I waited until the corridor was quiet; I could actually see the light coming through the door, an iridescent strand, EMERGENCY EXIT ONLY was stenciled in red across the door. This is an emergency, I thought to myself, as I pressed on the long lever and pushed. The door wedged open, swinging uncertainly on its broken hinge; the world leapt into view. Then just as suddenly I was grabbed from behind and dragged to a small room that was rumored to exist solely for the corporal punishment of patients and in which I was slapped, shaken, bounced around, and pummeled until I lost consciousness. The supervisor and two orderlies who caught and beat me never reported my attempted escape and I, in turn, never reported them. No one asked me about the cuts, lumps, and bruises that covered my body. It was a month before the pain disappeared and even longer before the limp and the headaches receded. Being beaten like that is so extraordinary, there’s no point in describing it. Those who haven’t been punished like that will never know how it feels, even if a genius describes it, and those who have, know it all too well.

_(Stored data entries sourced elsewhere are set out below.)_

/-- A time scale and its servo loop (R91, R109, R114, R122, R123). Phases are in 2^-32 ns, steering in 2^-32 of
0.001 ppt. -/
structure Scale where
  /-- the changes, newest first, back to the last 1,024 of INC (R132) -/
  marks : List Mark := []
  /-- TS_0 is aligned (R559) -/
  aligned : Bool := false
  /-- the Rein's integrator -/
  integ : Int := 0
  /-- the loop's steering of the last 16 s, newest first (R123) -/
  ys : List Int := []
  /-- |u| of the last 2,048 updates that computed one, newest first, with the update's number (term S) -/
  us : List (Nat × Nat) := []
  /-- updates in the present run of |u| at most LockThreshold (R114) -/
  dwell : Nat := 0
  /-- updates in the present run of |u| above four LockThreshold (R114) -/
  bad : Nat := 0
  /-- the loop is judged locked (R114) -/
  locked : Bool := false
  /-- a REFERENCE scale waits for a measurement carried after this tick (R122) -/
  await : Option Nat := none
  /-- what SlewRemaining has left, in 2^-16 ns / 125, and what the slew in progress adds to INC (R102) -/
  slew : Int := 0
  slewInc : Int := 0
  /-- the phase that a REFERENCE scale holds against a frequency reference, 2^-32 ns, none before its first u (R111, R122) -/
  phase0 : Option Int := none
  deriving DecidableEq, Repr

/-! ### Mode controller (chapter 1) -/

/-- The events the mode controller takes (Tables 1-5 and 1-6), with what each carries from its own instant. -/
inductive ModeEvent where
  /-- an armed reaction to SAFE -/
  | reactSafe
  /-- partner loss in FOLLOWER: FailoverPermit and health at its CNT time (R43, R464) -/
  | failover (permitted : Bool)
  /-- partner loss in RESYNC: SoloStart at its CNT time -/
  | partnerGone (solo : Bool)
  | keepEntered
  | wakeFromKeep
  /-- the lock, and whether R433 withheld it at its CNT time (R43) -/
  | lockDeclared (withheld : Bool)
  | refLeft (another : Bool)
  | boundCrossed
  | resyncDone
  | divergence (cause : Nat)
  | oscReady
  | warmupTimeout
  | acquireTimeout
  /-- the quiet period over, with SafeHold at its CNT time (R43) -/
  | quietOver (hold : Bool)
  /-- a host request: its code and ModeArm at its own CNT time (R36, R43) -/
  | request (code : Nat) (arm : Nat)
  deriving DecidableEq, Repr

/-- The mode controller's own registers. -/
structure ModeRegs where
  /-- events deferred by priority (R29) -/
  queue : List ModeEvent := []
  /-- the SRV cycle of the last transition -/
  cycle : Option Nat := none
  /-- tick of the last transition -/
  since : Nat := 0
  /-- LOCKED since the last CONFIGURE (R31, R115) -/
  wasLocked : Bool := false
  /-- row 4 of Table 1-6: no transition until reset -/
  loader : Bool := false
  /-- row 35 of Table 1-6 was taken and rows 11 or 12 are awaited -/
  row35 : Bool := false
  /-- KEEP was entered by row 33 -/
  keep33 : Bool := false
  /-- row 6 of Table 1-6 was taken: PROCEED is awaited -/
  restoreFailed : Bool := false
  /-- PORST_N or RESET_N low, or a brownout hold: which reset is held -/
  held : Option Nat := none
  /-- the last mode before TEST or SAFE that is neither (Tables 1-4 and 3-1, R254) -/
  before : Nat := 0
  /-- the oscillator has been ready since WARMUP began (R176) -/
  ready : Bool := false
  /-- tick from which BootDuration counts: the release of the reset -/
  bootFrom : Nat := 0
  /-- a start-up tamper withholds service (R431, R433) -/
  startTamper : Bool := false
  deriving DecidableEq, Repr

/-! ### Object access (chapter 2) -/

/-- An open OAP session (R58 to R62). -/
structure Session where
  sid : Nat
  level : Nat
  port : Nat
  clientNonce : Nat
  engineNonce : Nat
  /-- highest accepted sequence H, and the sequences of (H - 64, H] accepted -/
  high : Nat := 0
  seen : List Nat := []
  /-- consecutive tag failures -/
  tagRun : Nat := 0
  /-- next sequence the engine sends -/
  out : Nat := 1
  /-- tick of the last accepted datagram -/
  last : Nat := 0
  /-- k_c2e, k_e2c, s_c2e and s_e2c (R59) -/
  keyIn : Nat := 0
  keyOut : Nat := 0
  saltIn : Nat := 0
  saltOut : Nat := 0
  deriving DecidableEq, Repr

/-- A subscription (R66 to R68). -/
structure Sub where
  id : Nat
  owner : Req
  key : Nat
  /-- 1 ON_CHANGE, 2 PERIODIC -/
  trigger : Nat
  /-- in ms -/
  period : Nat
  /-- next NotifySeq -/
  seq : Nat := 1
  /-- value last sent, or at acceptance -/
  last : Int := 0
  /-- tick of the last NOTIFY, none before the first -/
  sent : Option Nat := none
  /-- TS_0 instant of the next NOTIFY of a PERIODIC subscription, 2^-32 ns -/
  due : Int := 0
  deriving DecidableEq, Repr

/-- A journal record (R82 to R86). -/
structure JRec where
  id : Nat
  kind : Nat
  outcome : Nat := 0
  total : Nat
  done : Nat := 0
  lastStep : Nat := 0
  start : Nat := 0
  last : Nat := 0
  origin : Nat := 0
  restartOf : Nat := 0
  detail : Nat := 0
  flags : Nat := 0
  deriving DecidableEq, Repr

/-- The object-dictionary engine's registers. -/
structure Access where
  sessions : List Session := []
  subs : List Sub := []
  nextSub : Nat := 1
  /-- HELLOs accepted in the TS_0 second named first (R58) -/
  helloSec : Nat := 0
  helloCount : Nat := 0
  staged : List Staged := []
  /-- requester that owns the staged set, none while it is EMPTY -/
  stageOwner : Option Req := none
  /-- the journal in AON SRAM, oldest first, and its copy in flash (R83, R84) -/
  journal : List JRec := []
  journalFlash : List JRec := []
  /-- values held per requester (R86): requester code times 2^32 plus object key -/
  perReq : List (Nat × Int) := []
  /-- the host SPI: CRC_ERROR, OVERRUN, the response waiting and the notifications waiting (R70 to R72) -/
  crcError : Bool := false
  overrun : Bool := false
  rsp : Option (List Byte) := none
  notes : List (List Byte) := []
  /-- level of the owner of the staged set, by which a SCHEDULED set is validated at its instant -/
  stageLevel : Nat := 0
  /-- AppOdLevel as the last CONFIGURE took it (R516) -/
  appLevel : Nat := 1
  deriving DecidableEq, Repr

/-! ### Fault collector (chapter 15) -/

/-- The record of a source (R474). Times are TS128 values as objects carry them; ticks are steady. -/
structure FRec where
  active : Bool := false
  level : Nat := 0
  count : Nat := 0
  conseq : Nat := 0
  first : Nat := 0
  last : Nat := 0
  firstDetail : Nat := 0
  lastDetail : Nat := 0
  recoveries : Nat := 0
  lastRecovery : Nat := 0
  unacked : Bool := false
  unread : Bool := false
  countRaised : Bool := false
  classRaised : Bool := false
  transient : Bool := false
  /-- ticks of the non-consequential reports of the last CountWindow -/
  recent : List Nat := []
  /-- tick from which QuietPeriod is measured: the last such report or the fall of the live bit -/
  quiet : Nat := 0
  /-- reaction entries taken in this activity (R483) -/
  taken : List Nat := []
  deriving DecidableEq, Repr

/-- A report on its way to the collector (R473). -/
structure Report where
  src : Nat
  detail : Nat
  tick : Nat
  /-- a report made again at the end of a settle window is never consequential (R485) -/
  settled : Bool := false
  /-- the reaction entries armed at its tick (R43) -/
  arms : Nat := 0
  deriving DecidableEq, Repr

/-- An open settle window (R485). -/
structure Settle where
  entry : Nat
  start : Nat
  stop : Nat
  /-- ReactConsequences at the time of the trigger -/
  set : Nat
  opId : Nat
  /-- its end has been dealt with: it stands until every report of a tick within it is processed -/
  ended : Bool := false
  deriving DecidableEq, Repr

In October, on a Sunday, Ann came to Fox Run. An orderly found me in the men’s fifth-floor television room watching the Bears play the Oakland Raiders. “Visitor,” he said, tapping me viciously on the shoulder with his index finger. I’d been feeling woozy that week. I asked if it was my parents—surprised, because I remembered our huge fight the week before and my asking them not to come to see me for a while. “No, it’s an aunt.” He showed me the white slip in his hand. Date, time, patient’s name. Visitor’s name: Ann Axelrod. Relation: Aunt.